Cold Coronas, Canadian bacon pizza, Beatles music -- sounds like somebody's recipe for a party, doesn't it?
Those are among the ingredients mentioned in country superstar Brad Paisley's current hit, "American Saturday Night." With its rockin' beat, some people may interpret the song as simply an invitation to party. But Paisley meant it as a different way of looking at patriotism.
"As we wrote this song, I started thinking about what really makes this country great, and it's the fact that we are sort of 'the greatest hits,' the best of the best," he said. "Whatever we are, we assimilate. Nothing, outside of Native American culture, is indigenous here. We're all from somewhere else way back in our lineage, and it's kind of a neat place to think that we've somehow made this work."
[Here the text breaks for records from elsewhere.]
/-- R225, R229, R232, R300, R301, R306, R309: FRAME_RECEIVE, RTCM_INPUT, BASE_EPOCH_CLOSE and AUTH_TIMEOUT complete. -/
def Obligations.FramesAndBaseDataAreTaken : Prop :=
  ∀ s : State,
    (∀ (c : Fin 8) (b : List Byte), s.domPowered 2 = true → frameOk b = false →
      (Completes (.frameReceive .spi c b) s fun t =>
        t.fget F.SPI_CNT_FERR = satInc 16 (s.fget F.SPI_CNT_FERR) ∧ Rises s t 0x152 0 ∧ OnlyRegsEvents s t [0x15204C] [0x152]) ∧
      ∀ u : Fin 4, Completes (.frameReceive (.uart u) c b) s fun t =>
        t.fget (F.U_CNT_FERR u.val) = satInc (F.U_CNT_FERR u.val).w (s.fget (F.U_CNT_FERR u.val)) ∧
        OnlyRegs s t [(F.U_CNT_FERR u.val).addr]) ∧
    (∀ (port : Port) (c : Fin 8) (b : List Byte), port ≠ .pcie → port ≠ .usb →
      (s.domPowered (portDom port) = false → exec (.frameReceive port c b) s = .next s) ∧
      (s.domPowered (portDom port) = true → frameOk b = true → frameOp b = some 0x0001 → Completes (.frameReceive port c b) s fun t =>
        t.tn.openIn = s.tn.openIn ++ [(port, c.val, b)] ∧ { t with tn.openIn := s.tn.openIn } = s) ∧
      (s.domPowered (portDom port) = true → frameOk b = true → frameCls b < 11 → frameOp b ≠ some 0x0001 →
        s.boundTo (frameTenant b) port c.val = false → Completes (.frameReceive port c b) s fun t =>
          t.tn = s.tn ∧ t.comb = s.comb ∧ (port = .spi → t.fget F.SPI_CNT_FERR = satInc 16 (s.fget F.SPI_CNT_FERR))) ∧
      (s.domPowered (portDom port) = true → frameOk b = true → frameCls b < 11 → frameOp b ≠ some 0x0001 →
        s.boundTo (frameTenant b) port c.val = true → (s.tenant (frameTenant b)).state = .opened →
        let i := 2 * frameTenant b
        let n := (frameItems (classPri (frameCls b)) b).length
        (s.queue i).part = [] → (s.queue i).batch = none → (∀ w ∈ s.tn.waiting, w.2 ≠ i) → n ≤ (s.queue i).cred →
        Completes (.frameReceive port c b) s fun t =>
          (t.queue i).ready.length = (s.queue i).ready.length + 1 ∧ (t.queue i).ready.getLast?.map msgBytes = some b ∧
          (t.queue i).cred = (s.queue i).cred - n ∧ t.comb = s.comb)) ∧
    (∀ (t : Fin 4096) (m : List Byte),
      (s.tn.base ≠ some t.val ∨ rtcmWhole m = false → Completes (.rtcmInput t m) s fun u =>
        u.scarab.baseBad = s.scarab.baseBad + 1 ∧ { u with scarab := s.scarab } = s) ∧
      (s.tn.base = some t.val → rtcmWhole m = true → rtcmNumber m = 1005 → Completes (.rtcmInput t m) s fun u =>
        u.scarab.baseId = some (rtcmStation m) ∧ { u with scarab.baseId := s.scarab.baseId } = s) ∧
      (∀ y, s.tn.base = some t.val → rtcmWhole m = true → msmAccepted (rtcmNumber m) = some y → s.scarab.baseOpen = none →
        (rtcmMore m = false → Completes (.rtcmInput t m) s fun u =>
          u.scarab.baseT = some s.now ∧ u.scarab.baseOpen = none ∧ { u with scarab := s.scarab } = s) ∧
        (rtcmMore m = true → Completes (.rtcmInput t m) s fun u =>
          u.scarab.baseT = s.scarab.baseT ∧ u.scarab.baseOpen = some [(y, false)] ∧ u.scarab.baseAt = some s.now ∧
          { u with scarab := s.scarab } = s))) ∧
    (∀ l b, s.scarab.baseOpen = some l → s.scarab.baseAt = some b →
      (b + ms 200 ≤ s.now → Completes .baseEpochClose s fun t =>
        t.scarab.baseT = some b ∧ t.scarab.baseOpen = none ∧ { t with scarab := s.scarab } = s) ∧
      (s.now < b + ms 200 → exec .baseEpochClose s = .next s)) ∧
    (∀ (prn : Byte) (b : Nat), (∀ ch ∈ s.hive.chans.map Prod.fst, s.chState ch = chTRACK ∨ s.chState ch = chVECTOR →
        ¬ (sysOf (sgSIG (s.chan ch).sig) = 1 ∧ sgPRN (s.chan ch).sig = prn.toNat)) →
      Tab.get (fun _ => none) s.meas.trackT prn.toNat = some b →
      (s.now < b + 300 * sec → exec (.authTimeout prn) s = .next s) ∧
      (b + 300 * sec ≤ s.now → Completes (.authTimeout prn) s fun t =>
        Tab.get (fun _ => 0) t.meas.auth prn.toNat = authNONE ∧ (∀ k, k ≠ prn.toNat →
          Tab.get (fun _ => 0) t.meas.auth k = Tab.get (fun _ => 0) s.meas.auth k) ∧ { t with meas := s.meas } = s))
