-- setVote
@[simp] theorem State.setVote_pending (d c : Nat) (b : Bool) : (s.setVote d c b).pending = s.pending := rfl
@[simp] theorem State.setVote_cycle (d c : Nat) (b : Bool) : (s.setVote d c b).cycle = s.cycle := rfl
@[simp] theorem State.setVote_adcN (d c : Nat) (b : Bool) : (s.setVote d c b).adcN = s.adcN := rfl
@[simp] theorem State.setVote_fresh (d c : Nat) (b : Bool) : (s.setVote d c b).fresh = s.fresh := rfl
@[simp] theorem State.setVote_out (d c : Nat) (b : Bool) : (s.setVote d c b).out = s.out := rfl
@[simp] theorem State.setVote_regs (d c : Nat) (b : Bool) : (s.setVote d c b).regs = s.regs := rfl
@[simp] theorem State.setVote_snap (d c : Nat) (b : Bool) : (s.setVote d c b).snap = s.snap := rfl
@[simp] theorem State.setVote_latch (d c : Nat) (b : Bool) : (s.setVote d c b).latch = s.latch := rfl
@[simp] theorem State.setVote_comb (d c : Nat) (b : Bool) : (s.setVote d c b).comb = s.comb := rfl
@[simp] theorem State.setVote_ecc (d c : Nat) (b : Bool) : (s.setVote d c b).ecc = s.ecc := rfl
@[simp] theorem State.setVote_sky (d c : Nat) (b : Bool) : (s.setVote d c b).sky = s.sky := rfl
@[simp] theorem State.setVote_sched (d c : Nat) (b : Bool) : (s.setVote d c b).sched = s.sched := rfl
@[simp] theorem State.setVote_schedBusy (d c : Nat) (b : Bool) : (s.setVote d c b).schedBusy = s.schedBusy := rfl
@[simp] theorem State.setVote_cic (d c : Nat) (b : Bool) : (s.setVote d c b).cic = s.cic := rfl
@[simp] theorem State.setVote_tio (d c : Nat) (b : Bool) : (s.setVote d c b).tio = s.tio := rfl
@[simp] theorem State.setVote_tn (d c : Nat) (b : Bool) : (s.setVote d c b).tn = s.tn := rfl
@[simp] theorem State.setVote_rf (d c : Nat) (b : Bool) : (s.setVote d c b).rf = s.rf := rfl
@[simp] theorem State.setVote_sieve (d c : Nat) (b : Bool) : (s.setVote d c b).sieve = s.sieve := rfl
@[simp] theorem State.setVote_hive (d c : Nat) (b : Bool) : (s.setVote d c b).hive = s.hive := rfl
@[simp] theorem State.setVote_dfly (d c : Nat) (b : Bool) : (s.setVote d c b).dfly = s.dfly := rfl
@[simp] theorem State.setVote_scarab (d c : Nat) (b : Bool) : (s.setVote d c b).scarab = s.scarab := rfl
@[simp] theorem State.setVote_meas (d c : Nat) (b : Bool) : (s.setVote d c b).meas = s.meas := rfl
@[simp] theorem State.setVote_wv (d c : Nat) (b : Bool) : (s.setVote d c b).wv = s.wv := rfl
@[simp] theorem State.setVote_aon (d c : Nat) (b : Bool) : (s.setVote d c b).aon = s.aon := rfl
@[simp] theorem State.setVote_fuses (d c : Nat) (b : Bool) : (s.setVote d c b).fuses = s.fuses := rfl
@[simp] theorem State.setVote_boot (d c : Nat) (b : Bool) : (s.setVote d c b).boot = s.boot := rfl
@[simp] theorem State.setVote_pcie (d c : Nat) (b : Bool) : (s.setVote d c b).pcie = s.pcie := rfl
@[simp] theorem State.setVote_usb (d c : Nat) (b : Bool) : (s.setVote d c b).usb = s.usb := rfl
@[simp] theorem State.setVote_spi (d c : Nat) (b : Bool) : (s.setVote d c b).spi = s.spi := rfl
@[simp] theorem State.setVote_xspi (d c : Nat) (b : Bool) : (s.setVote d c b).xspi = s.xspi := rfl
@[simp] theorem State.setVote_ar (d c : Nat) (b : Bool) : (s.setVote d c b).ar = s.ar := rfl
@[simp] theorem State.setVote_pen (d c : Nat) (b : Bool) : (s.setVote d c b).pen = s.pen := rfl
@[simp] theorem State.setVote_uarts (d c : Nat) (b : Bool) : (s.setVote d c b).uarts = s.uarts := rfl
@[simp] theorem State.setVote_mon (d c : Nat) (b : Bool) : (s.setVote d c b).mon = s.mon := rfl
@[simp] theorem State.setVote_cp (d c : Nat) (b : Bool) : (s.setVote d c b).cp = s.cp := rfl
@[simp] theorem State.setVote_upd (d c : Nat) (b : Bool) : (s.setVote d c b).upd = s.upd := rfl

-- setTenant
@[simp] theorem State.setTenant_pending (n : Nat) (x : Tenant) : (s.setTenant n x).pending = s.pending := rfl
@[simp] theorem State.setTenant_cycle (n : Nat) (x : Tenant) : (s.setTenant n x).cycle = s.cycle := rfl
@[simp] theorem State.setTenant_adcN (n : Nat) (x : Tenant) : (s.setTenant n x).adcN = s.adcN := rfl
@[simp] theorem State.setTenant_fresh (n : Nat) (x : Tenant) : (s.setTenant n x).fresh = s.fresh := rfl
@[simp] theorem State.setTenant_out (n : Nat) (x : Tenant) : (s.setTenant n x).out = s.out := rfl
@[simp] theorem State.setTenant_regs (n : Nat) (x : Tenant) : (s.setTenant n x).regs = s.regs := rfl
@[simp] theorem State.setTenant_snap (n : Nat) (x : Tenant) : (s.setTenant n x).snap = s.snap := rfl
@[simp] theorem State.setTenant_latch (n : Nat) (x : Tenant) : (s.setTenant n x).latch = s.latch := rfl
@[simp] theorem State.setTenant_comb (n : Nat) (x : Tenant) : (s.setTenant n x).comb = s.comb := rfl
@[simp] theorem State.setTenant_ecc (n : Nat) (x : Tenant) : (s.setTenant n x).ecc = s.ecc := rfl
@[simp] theorem State.setTenant_sky (n : Nat) (x : Tenant) : (s.setTenant n x).sky = s.sky := rfl
@[simp] theorem State.setTenant_sched (n : Nat) (x : Tenant) : (s.setTenant n x).sched = s.sched := rfl
@[simp] theorem State.setTenant_schedBusy (n : Nat) (x : Tenant) : (s.setTenant n x).schedBusy = s.schedBusy := rfl
@[simp] theorem State.setTenant_cic (n : Nat) (x : Tenant) : (s.setTenant n x).cic = s.cic := rfl
@[simp] theorem State.setTenant_tio (n : Nat) (x : Tenant) : (s.setTenant n x).tio = s.tio := rfl
@[simp] theorem State.setTenant_rf (n : Nat) (x : Tenant) : (s.setTenant n x).rf = s.rf := rfl
@[simp] theorem State.setTenant_sieve (n : Nat) (x : Tenant) : (s.setTenant n x).sieve = s.sieve := rfl
@[simp] theorem State.setTenant_hive (n : Nat) (x : Tenant) : (s.setTenant n x).hive = s.hive := rfl
@[simp] theorem State.setTenant_dfly (n : Nat) (x : Tenant) : (s.setTenant n x).dfly = s.dfly := rfl
@[simp] theorem State.setTenant_scarab (n : Nat) (x : Tenant) : (s.setTenant n x).scarab = s.scarab := rfl
@[simp] theorem State.setTenant_meas (n : Nat) (x : Tenant) : (s.setTenant n x).meas = s.meas := rfl
@[simp] theorem State.setTenant_wv (n : Nat) (x : Tenant) : (s.setTenant n x).wv = s.wv := rfl
@[simp] theorem State.setTenant_pwr (n : Nat) (x : Tenant) : (s.setTenant n x).pwr = s.pwr := rfl
@[simp] theorem State.setTenant_aon (n : Nat) (x : Tenant) : (s.setTenant n x).aon = s.aon := rfl
@[simp] theorem State.setTenant_fuses (n : Nat) (x : Tenant) : (s.setTenant n x).fuses = s.fuses := rfl
@[simp] theorem State.setTenant_boot (n : Nat) (x : Tenant) : (s.setTenant n x).boot = s.boot := rfl
@[simp] theorem State.setTenant_pcie (n : Nat) (x : Tenant) : (s.setTenant n x).pcie = s.pcie := rfl
@[simp] theorem State.setTenant_usb (n : Nat) (x : Tenant) : (s.setTenant n x).usb = s.usb := rfl
@[simp] theorem State.setTenant_spi (n : Nat) (x : Tenant) : (s.setTenant n x).spi = s.spi := rfl
@[simp] theorem State.setTenant_xspi (n : Nat) (x : Tenant) : (s.setTenant n x).xspi = s.xspi := rfl
@[simp] theorem State.setTenant_ar (n : Nat) (x : Tenant) : (s.setTenant n x).ar = s.ar := rfl
@[simp] theorem State.setTenant_pen (n : Nat) (x : Tenant) : (s.setTenant n x).pen = s.pen := rfl
@[simp] theorem State.setTenant_uarts (n : Nat) (x : Tenant) : (s.setTenant n x).uarts = s.uarts := rfl
@[simp] theorem State.setTenant_mon (n : Nat) (x : Tenant) : (s.setTenant n x).mon = s.mon := rfl
@[simp] theorem State.setTenant_cp (n : Nat) (x : Tenant) : (s.setTenant n x).cp = s.cp := rfl
@[simp] theorem State.setTenant_upd (n : Nat) (x : Tenant) : (s.setTenant n x).upd = s.upd := rfl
Paisley said he always wanted to write a patriotic song, but he didn't want it to be a jingoistic chest-beater.
"Let's get a little deeper than that," said the 37-year-old West Virginia native of Scottish, Irish, Italian, German and Cherokee heritage ("I'm a total mutt"). "I also wanted to make it fun -- the kind of song you want to rock out to because this is the best place to party in the world."
Does Paisley's multi-culti American Saturday Night Tour -- which comes to Xcel Energy Center on Saturday -- play differently on the seventh night?
"I think it does," he said last Saturday before going onstage in Wichita, Kan. "Thursdays are these days when people feel the impending workday the next day. Fridays, they don't but they just worked all day. There's something about a Saturday night that is the peak of the week. People are just a little more ready to let go whatever it is they need to let go of and have a good time."